The study utilized the Whole Body Plethysmograph system to conduct comparative studies on lung function in the mouse models

Recently, Professor Yang Yang from Tongji University and Associate Professor Fang Huapan from Xiamen University published a research paper titled "Inhalable siRNA Targeting IL-11 Nanoparticles Significantly Inhibit Bleomycin-Induced Pulmonary Fibrosis" in the journal ACS Nano.

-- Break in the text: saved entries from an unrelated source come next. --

-- ==== Sys2Proof/Laws/PerInstr.lean ====
section
/-! SUPPORT. One lemma per instruction: reading the fields its encoding writes gives the instruction back, with
every operand at every value. -/

namespace Sys2Proof.Laws

set_option Elab.async false

/-- The pieces of an immediate joined again. -/
theorem imm_join (v : BitVec 16) : v.extractLsb' 11 5 ++ v.extractLsb' 6 5 ++ v.extractLsb' 0 6 = v := by
  ext n hn
  simp only [BitVec.getElem_append, BitVec.getElem_extractLsb']
  split
  · rw [Nat.zero_add, BitVec.getLsbD_eq_getElem]
  · split
    · rw [show 6 + (n - 6) = n by omega, BitVec.getLsbD_eq_getElem]
    · rw [show 11 + (n - 6 - 5) = n by omega, BitVec.getLsbD_eq_getElem]

/-- The pieces of a jump target joined again. -/
theorem target_join (v : BitVec 26) :
    v.extractLsb' 21 5 ++ v.extractLsb' 16 5 ++ v.extractLsb' 11 5 ++ v.extractLsb' 6 5 ++ v.extractLsb' 0 6 = v := by
  ext n hn
  simp only [BitVec.getElem_append, BitVec.getElem_extractLsb']
  split
  · rw [Nat.zero_add, BitVec.getLsbD_eq_getElem]
  · split
    · rw [show 6 + (n - 6) = n by omega, BitVec.getLsbD_eq_getElem]
    · split
      · rw [show 11 + (n - 6 - 5) = n by omega, BitVec.getLsbD_eq_getElem]
      · split
        · rw [show 16 + (n - 6 - 5 - 5) = n by omega, BitVec.getLsbD_eq_getElem]
        · rw [show 21 + (n - 6 - 5 - 5 - 5) = n by omega, BitVec.getLsbD_eq_getElem]

/-- The pieces of a 20-bit code joined again. -/
theorem code20_join (v : BitVec 20) :
    v.extractLsb' 15 5 ++ v.extractLsb' 10 5 ++ v.extractLsb' 5 5 ++ v.extractLsb' 0 5 = v := by
  ext n hn
  simp only [BitVec.getElem_append, BitVec.getElem_extractLsb']
  split
  · rw [Nat.zero_add, BitVec.getLsbD_eq_getElem]
  · split
    · rw [show 5 + (n - 5) = n by omega, BitVec.getLsbD_eq_getElem]
    · split
      · rw [show 10 + (n - 5 - 5) = n by omega, BitVec.getLsbD_eq_getElem]
      · rw [show 15 + (n - 5 - 5 - 5) = n by omega, BitVec.getLsbD_eq_getElem]

/-- The pieces of a 10-bit code joined again. -/
theorem code10_join (v : BitVec 10) : v.extractLsb' 5 5 ++ v.extractLsb' 0 5 = v := by
  ext n hn
  simp only [BitVec.getElem_append, BitVec.getElem_extractLsb']
  split
  · rw [Nat.zero_add, BitVec.getLsbD_eq_getElem]
  · rw [show 5 + (n - 5) = n by omega, BitVec.getLsbD_eq_getElem]

/-- The condition code above two fixed bits. -/
theorem cc_high (cc : BitVec 3) (b : BitVec 2) : (cc ++ b).extractLsb' 2 3 = cc := by
  revert cc b; decide

/-- The two fixed bits below a condition code. -/
theorem cc_low (cc : BitVec 3) (b : BitVec 2) : (cc ++ b).extractLsb' 0 2 = b := by
  revert cc b; decide

namespace RoundTrip

/-- The instruction's fields decode to it. -/
def Statement (i : Instr) : Prop := decodeFields (encodeFields i) = .ok i
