/-- Every instruction but MFHI and MFLO that completes counts the guards down. -/
theorem exec_endsCounted (i : Instr) (s : State) (other : ∀ rd, i ≠ .mfhi rd ∧ i ≠ .mflo rd) :
    Leads (EndsCounted s) (exec i s) := by
  cases i
  case mfhi rd => exact absurd rfl (other rd).1
  case mflo rd => exact absurd rfl (other rd).2
  -- Registers written and the pc advanced, after as many gates and accesses as the instruction has
  case addu | subu | addiu | and | or | xor | nor | andi | ori | xori | slt | sltu | slti | sltiu | lui | sll | srl
      | sra | sllv | srlv | srav | sync =>
    exact counted_next (countsDown_advance (by simp [SameGuards]))
  case lb | lbu | lh | lhu | lw | lwl | lwr | ll | pref | daddu | dsubu | daddiu | dsll | dsrl | dsra | dsll32 | dsrl32
      | dsra32 | dsllv | dsrlv | dsrav | mthi | mtlo | mfc0 | mtc0 | mfc1 | cfc1 | mtc1 =>
    exact counted_after fun _ => countsDown_advance (by simp [SameGuards])
  case lwu | ld | ldl | ldr | lld | lwc1 | prefx | dmult | dmultu | dmfc0 | dmtc0 | tlbr | tlbwi | tlbwr =>
    exact counted_after₂ fun _ _ => countsDown_advance (by simp [SameGuards])
  case ldc1 | dmfc1 | dmtc1 => exact counted_after₃ fun _ _ _ => countsDown_advance (by simp [SameGuards])
  case lwxc1 =>
    exact counted_finish (yields_after fun _ => yields_after fun _ => yields_after fun _ => yields_after fun _ =>
      yields_ok (countsDown_advance (by simp [SameGuards])))
  case ldxc1 =>
    exact counted_finish (yields_after fun _ => yields_after fun _ => yields_after fun _ => yields_after fun _ =>
      yields_after fun _ => yields_ok (countsDown_advance (by simp [SameGuards])))
  -- Conditional moves, sums that may trap, multiplies and divides
  case movn | movz => exact counted_after fun _ => countsDown_moveIf ..
  case movf | movt => exact counted_after₂ fun _ _ => countsDown_moveIf ..
  case add | sub | addi => exact counted_finish (trap32_countsDown _ _ _)
  case dadd | dsub | daddi => exact counted_finish (yields_after fun _ => trap64_countsDown _ _)
  case mult | multu | div | divu => exact counted_after fun _ => countsDown_hiLo ..
  case ddiv | ddivu => exact counted_after₂ fun _ _ => countsDown_hiLo ..
  -- Stores, TLBP and CACHE
  case sb | sh | sw => exact counted_finish (storeBytes_countsDown _ _ _)
  case sd | swc1 => exact counted_finish (yields_after fun _ => storeBytes_countsDown _ _ _)
  case sdc1 => exact counted_finish (yields_after fun _ => yields_after fun _ => storeBytes_countsDown _ _ _)
  case swxc1 =>
    exact counted_finish (yields_after fun _ => yields_after fun _ => yields_after fun _ => storeBytes_countsDown _ _ _)
  case sdxc1 =>
    exact counted_finish (yields_after fun _ => yields_after fun _ => yields_after fun _ => yields_after fun _ =>
      storeBytes_countsDown _ _ _)
  case swl | swr => exact counted_finish (storePart_countsDown _ _ _ _)
  case sdl | sdr => exact counted_finish (yields_after fun _ => storePart_countsDown _ _ _ _)
  case sc => exact counted_finish (storeConditional_countsDown _ _ _)
  case scd => exact counted_finish (yields_after fun _ => storeConditional_countsDown _ _ _)
  case tlbp =>
    exact counted_finish (yields_after fun _ => yields_countsDown (f := issue s) (tlbProbe_sameGuards s)
      fun _ => by simp [SameGuards])
  case cache =>
    exact counted_finish (yields_after fun _ => yields_countsDown (f := id) (cacheAccess_sameGuards _ _ s)
      fun _ => ⟨rfl, rfl⟩)
  -- Jumps and branches, ERET, system calls and traps
  case j | jr | beq | bne | blez | bgtz | bltz | bgez | bc1f | bc1t =>
    exact counted_after fun _ => countsDown_branchTo _ ⟨rfl, rfl⟩
  case jal => exact counted_after fun _ => countsDown_branchTo _ (sameGuards_link ..)
  case jalr =>
    exact counted_finish (yields_after fun _ => yields_ite (yields_error _)
      (yields_ok (countsDown_branchTo _ (sameGuards_link ..))))
  case beql | bnel | blezl | bgtzl | bltzl | bgezl | bc1fl | bc1tl =>
    exact counted_after fun _ => countsDown_branchLikely _ _ ⟨rfl, rfl⟩
  case bltzal | bgezal => exact counted_after₂ fun _ _ => countsDown_branchTo _ (sameGuards_link ..)
  case bltzall | bgezall => exact counted_after₂ fun _ _ => countsDown_branchLikely _ _ (sameGuards_link ..)
  case eret => exact counted_finish (yields_after fun _ => yields_ite (yields_error _) (yields_ok ⟨rfl, rfl⟩))
  case syscall | brk => exact leads_next (.inr ⟨_, s.fcr31, rfl⟩)
  case tge | tgeu | tlt | tltu | teq | tne | tgei | tgeiu | tlti | tltiu | teqi | tnei => exact counted_trapIf _
  -- The FPU
  case ctc1 => exact counted_ctc1 _ _
  case movS | movD => exact counted_after fun _ => countsDown_advance (sameGuards_setFpr ..)
  case movfS | movtS | movnS | movzS | movfD | movtD | movnD | movzD => exact counted_moveFprIf _ _ _ _
  case addS | subS | mulS | divS | sqrtS | absS | negS | recipS | rsqrtS | addD | subD | mulD | divD | sqrtD | absD
      | negD | recipD | rsqrtD | maddS | maddD | msubS | msubD | nmaddS | nmaddD | nmsubS | nmsubD | cvtSD | cvtSW
      | cvtSL | cvtDS | cvtDW | cvtDL =>
    exact counted_fpRun _ _ (sameGuards_setFpr _ _ _)
  case cvtWS | cvtLS | roundWS | truncWS | ceilWS | floorWS | roundLS | truncLS | ceilLS | floorLS | cvtWD | cvtLD
      | roundWD | truncWD | ceilWD | floorWD | roundLD | truncLD | ceilLD | floorLD =>
    exact counted_fpRun _ _ (sameGuards_setFprInt _ _ _)
  case cFS | cUnS | cEqS | cUeqS | cOltS | cUltS | cOleS | cUleS | cSfS | cNgleS | cSeqS | cNglS | cLtS | cNgeS | cLeS
      | cNgtS | cFD | cUnD | cEqD | cUeqD | cOltD | cUltD | cOleD | cUleD | cSfD | cNgleD | cSeqD | cNglD | cLtD | cNgeD
      | cLeD | cNgtD =>
    exact counted_fpRun _ _ fun _ => ⟨rfl, rfl⟩

/-! ### The moves (43_muldiv R371 to R374) -/

section
variable {i : Instr} {s : State} {d : Reg} {v : Word} {g h : Nat}

/-- A register written by an instruction that sets a guard. -/
theorem writesGpr_guarded (hx : exec i s = .next { writeGpr d v s with hiGuard := g, loGuard := h }) :
    WritesGpr i s d v := by
  have keeps := keeps_advance _ _ _ (keeps_setGpr d v s)
  have steps : StepsOn s (writeGpr d v s) := stepsOn_advance_of (setGpr_pc ..) (setGpr_next ..)
  exact ⟨_, hx, (advance_gpr ..).trans (setGpr_gpr_same d v s), { keeps with }, { steps with }⟩

theorem requireHi_hazard (hh : s.hiloHazard = true) (hg : 0 < s.hiGuard) :
    requireHi s = .error (.refuse .hiLoHazard) := by
  simp [requireHi, hh, hg]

This study developed an innovative inhalable small interfering RNA (siRNA) delivery system, PEI-GBZA, composed of low molecular weight polyethylenimine (PEI) modified with 4-guanidinobenzoic acid (GBZA). This system efficiently loads siRNA targeting IL-11 (siIL-11), forming stable nanoparticles through multiple interactions. After inhalation, the PEI-GBZA/siIL-11 nanoparticles effectively accumulate in fibrotic lesions, inhibit key pathological processes, alleviate pulmonary fibrosis, and exhibit negligible systemic toxicity. This platform holds promise as an effective treatment for idiopathic pulmonary fibrosis (IPF) and other lung diseases.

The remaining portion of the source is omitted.